-- ==== Sys2Proof/Machine/RecoverOps.lean ====
section
/-! DEFINITION. The journal as it is replayed and written, the vault image as it is tested and restored, and the steps of recovery that
a start-up and a takeover share (R255, R269, R280 to R289). -/

namespace Sys2Proof.Machine

/-! ## Replay (R283, R284) -/

/-- Blocks leave a group: those that are ALLOCATED wait for an erase (R160). -/
def Dev.freeBlocks (d : Dev) (bs : List Nat) : Dev :=
  d.each bs (fun x b => if (x.blk b).st = .allocated then x.setBlk b (fun y => { y with st := .queued }) else x)

/-- The blocks of a group, as block keys. -/
def Group.keys (g : Group) : List Nat := g.blocks.map (fun e => blkKey e.1 g.pos e.2)

/-- The block of an erase record. -/
def Dev.eraseRec (d : Dev) (b count attempts : Nat) (slc : Bool) (st : BlockState) (at_ : Nat) : Dev :=
  d.setBlk b (fun x => { x with st := st, slc := slc, erases := count, attempts := attempts, shift := Block.fresh.shift, trial := 0, reads := 0, confirmed := 0,
                                bad := false, erasedAt := if st = .erased then at_ else x.erasedAt })

/-- One record is replayed.  What it states is absolute, so that replaying it twice has the effect of replaying it once (R284). -/
def Dev.replayRec (d : Dev) (r : JRec) : Dev :=
  match r.body with
  | .pad _ | .ckptBegin _ | .ckptData .. | .ckptEnd .. | .jhead _ => d
  | .commit nsid zone gen _ start len =>
    let z := zoneKey nsid zone
    if (d.zn z).gen = gen then d.setZn z (fun x => { x with wp := start + len, sptr := start + len }) else d
  | .zstate nsid zone gen st zfc _ =>
    let z := zoneKey nsid zone
    let old := d.zn z
    if st = .empty then (d.freeBlocks (old.groups.flatMap Group.keys)).setZn z (fun _ => { Zone.fresh with gen := gen })
    else if st = .offline then
      (d.freeBlocks (old.groups.flatMap Group.keys)).setZn z (fun x => { x with st := st, gen := gen, zfc := zfc, groups := [] })
    else
      d.setZn z (fun x =>
        let y := if old.st = .empty ∧ x.zdev then bindRecord x.ext x else x
        { y with st := st, gen := gen, zfc := zfc, fullAt := if st = .full then r.at_ else x.fullAt })
  | .group nsid zone idx pos blocks =>
    let z := zoneKey nsid zone
    let old := ((d.zn z).groups[idx]?).map Group.keys
    let g : Group := { pos := pos, blocks := blocks, missing := (((d.zn z).groups[idx]?).map Group.missing).getD [] }
    let d1 := d.freeBlocks ((old.getD []).filter (fun b => !g.keys.contains b))
    let d2 := d1.each g.keys (fun x b => x.setBlk b (fun y => { y with st := .allocated }))
    d2.setZn z (fun x => { x with groups := if idx < x.groups.length then x.groups.set idx g else x.groups ++ [g] })
  | .eintent sled pos block count attempts slc => d.eraseRec (blkKey sled pos block) count attempts slc .erasing r.at_
  | .edone sled pos block count attempts slc result _ =>
    if result = 0 then d.eraseRec (blkKey sled pos block) count 0 slc .erased r.at_
    else d.eraseRec (blkKey sled pos block) count attempts slc .uncertain r.at_
  | .retire sled pos block reason count =>
    let d1 := d.setBlk (blkKey sled pos block) (fun x => { x with st := .retired, erases := count })
    if reason = 4 then d1.setDie (dieKey sled pos) (fun x => { x with retired := true }) else d1
  | .zde nsid zone gen ext =>
    let z := zoneKey nsid zone
    if (d.zn z).gen = gen then d.setZn z (fun x => bindRecord ext { x with zdev := true, ext := ext }) else d
  | .nsdef nsid create n =>
    if create then { d with zone := { d.zone with nss := d.zone.nss.set nsid n } }
    else
      let mine := d.zone.zones.keep (fun k _ => zNs k == nsid)
      let d1 := d.freeBlocks (mine.flatMap (fun e => e.2.groups.flatMap Group.keys))
      { d1 with zone := { d1.zone with nss := d1.zone.nss.del nsid, zones := d1.zone.zones.keep (fun k _ => zNs k != nsid) } }
  | .track sled pos first entries =>
    d.each (entries.mapIdx (fun i e => (blkKey sled pos (first + i), e)))
      (fun x e => if (x.blk e.1).shift = e.2 then x else x.setBlk e.1 (fun y => { y with shift := e.2 }))
  | .lostrow nsid zone target _ rs =>
    let z := zoneKey nsid zone
    let j := (d.zns z).slotOn target rs
    d.setZn z (fun x => { x with lost := if x.lost.contains (rs, j) then x.lost else x.lost ++ [(rs, j)] })

/-- The SEQ that a replay has reached: triple heads stand before the records of their page and are left out. -/
def lastSeq (recs : List JRec) : Nat :=
  recs.foldl (fun a r => match r.body with | .jhead _ => a | _ => Nat.max a (r.seq + 1)) 0

/-- The tables of a checkpoint.  No read is open on any block (R162). -/
def Dev.loadTables (d : Dev) (c : Ckpt) : Dev :=
  let d1 := { d with zone := { d.zone with nss := c.nss, zones := c.zones }
                     media := { d.media with blocks := c.blocks.mapVals (fun _ b => { b with pins := 0 }) } }
  d1.each c.retired (fun x k => x.setDie k (fun y => { y with retired := true }))

/-- The tables as the journal has them: the checkpoint, and the records of the chain that follow its begin (R288 step 4). -/
def Dev.replayFrom (d : Dev) (ck : Option Ckpt) (recs : List JRec) : Dev :=
  let d0 := match ck with
    | some c => d.loadTables c
    | none => { d with zone := { d.zone with nss := [], zones := [] }, media := { d.media with blocks := [] } }
  d0.each (recs.filter (fun r => decide (((ck.map Ckpt.begin_).getD 0) ≤ r.seq))) Dev.replayRec
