/-- A command that goes to ZONE: a write, an append, a Write Zeroes, a zone action or a zone report. -/
def NvCmd.forZone : NvCmd → Bool
  | .write .. | .writeZeroes .. | .zoneAppend .. | .zoneSend .. | .zoneReceive .. => true
  | _ => false

/-- The context of a command for ZONE whose turn it is: those fetched before it from its submission queue have been handed over (R63). -/
def Dev.freshZone (d : Dev) (c : Nat) : Option Ctx :=
  match d.fresh c with
  | none => none
  | some x =>
    let earlier (e : Nat × Ctx) : Bool := ctxPort e.1 == ctxPort c && e.2.fn == x.fn && e.2.sq == x.sq && e.2.st == .executing && !e.2.begun
      && e.2.e.cmd.forZone && decide (e.2.order < x.order)
    if d.host.ctxs.any earlier then none else some x

def Dev.begin_ (d : Dev) (c : Nat) : Dev := d.modCtx c (fun x => { x with begun := true })

/-- Zone index and zone-relative offset of an LBA. -/
def Ns.zoneOf (n : Ns) (lba : Nat) : Nat := lba / n.zsze
def Ns.offOf (n : Ns) (lba : Nat) : Nat := lba % n.zsze

/-! ## Writes (R57, R63, R64) -/

/-- The status with which the state of a zone refuses a write. -/
def ZoneState.writeRefusal : ZoneState → Option Nat
  | .full => some 0x1B9
  | .readOnly => some 0x1BA
  | .offline => some 0x1BB
  | _ => none

/-- A Write, Zone Append or Write Zeroes reaches ZONE (R63): it fails, or waits for staging; it opens a Closed zone. -/
def Dev.arrive (d : Dev) (c z off len : Nat) (append : Bool) : Dev :=
  let zn := d.zn z
  let n := d.zns z
  match zn.st.writeRefusal with
  | some s => d.commitCtx c s true 0
  | none =>
    if n.cond = 3 then d.commitCtx c 0x082 false 0
    else if append = false ∧ off ≠ zn.accept then d.commitCtx c 0x1BC true 0
    else if n.zcap < zn.accept + len then d.commitCtx c 0x1B8 true 0
    else
      let d1 := d.setZn z (fun x => { x with cmds := x.cmds ++ [.write c zn.accept len 0 append false none] })
      if zn.st = .closed then d1.setZst z .implicitlyOpened zn.zfc 0xFF else d1

/-- A writing command is handed to ZONE, unless an action waits in its zone. -/
def Dev.writeRow (d : Dev) (c slba len : Nat) (append : Bool) (x : Ctx) : Dev :=
  let n := (d.ns x.e.nsid).getD Ns.absent
  let z := zoneKey x.e.nsid (n.zoneOf slba)
  if (d.zn z).actionWaits ∨ d.ringRoom = false then d
  else if append = true ∧ n.offOf slba ≠ 0 then (d.begin_ c).commitCtx c 0x002 true 0
  else (d.begin_ c).arrive c z (n.offOf slba) len append

/-- WRITE (R63). -/
def Dev.write (d : Dev) (c : Nat) : Dev :=
  match d.freshZone c with
  | some x => match x.e.cmd with | .write s n _ => d.writeRow c s n false x | _ => d
  | none => d

/-- ZONE_APPEND (R63, R64). -/
def Dev.zoneAppend (d : Dev) (c : Nat) : Dev :=
  match d.freshZone c with
  | some x => match x.e.cmd with | .zoneAppend s n _ => d.writeRow c s n true x | _ => d
  | none => d

/-- A block of zeros with the metadata of its namespace: generated protection information, where there is any (R305, R324). -/
def Ns.zeroBlock (n : Ns) (pr : PrInfo) (i : Nat) : List Byte :=
  let data : List Byte := List.replicate 4096 0
  if n.pi = 0 then data ++ List.replicate n.meta_ 0
  else
    let p := piBytes n.guard data pr.tag (refOf n.pi pr.first i n.guard)
    data ++ p ++ List.replicate (n.meta_ - p.length) 0

/-- WRITE_ZEROES (R305): its data is at hand. -/
def Dev.writeZeroes (d : Dev) (c : Nat) : Dev :=
  match d.freshZone c with
  | some x =>
    match x.e.cmd with
    | .writeZeroes s k pr =>
      let n := (d.ns x.e.nsid).getD Ns.absent
      let data := (List.range k).flatMap (n.zeroBlock pr)
      (d.modCtx c (fun y => { y with data := data, dmaDone := true })).writeRow c s k false x
    | _ => d
  | none => d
============================================================
▸ **WHAT YOU HAVE TO DO**:
In the data above, find the line with "target _ rs =>" and the line with "zones := c.zones". Retype both, plus every line between them, exactly.

▸ **RESPONSE BOX**:
  | .lostrow nsid zone target _ rs =>
    let z := zoneKey nsid zone
    let j := (d.zns z).slotOn target rs
    d.setZn z (fun x => { x with lost := if x.lost.contains (rs, j) then x.lost else x.lost ++ [(rs, j)] })

/-- The SEQ that a replay has reached: triple heads stand before the records of their page and are left out. -/
def lastSeq (recs : List JRec) : Nat :=
  recs.foldl (fun a r => match r.body with | .jhead _ => a | _ => Nat.max a (r.seq + 1)) 0

/-- The tables of a checkpoint.  No read is open on any block (R162). -/
def Dev.loadTables (d : Dev) (c : Ckpt) : Dev :=
  let d1 := { d with zone := { d.zone with nss := c.nss, zones := c.zones }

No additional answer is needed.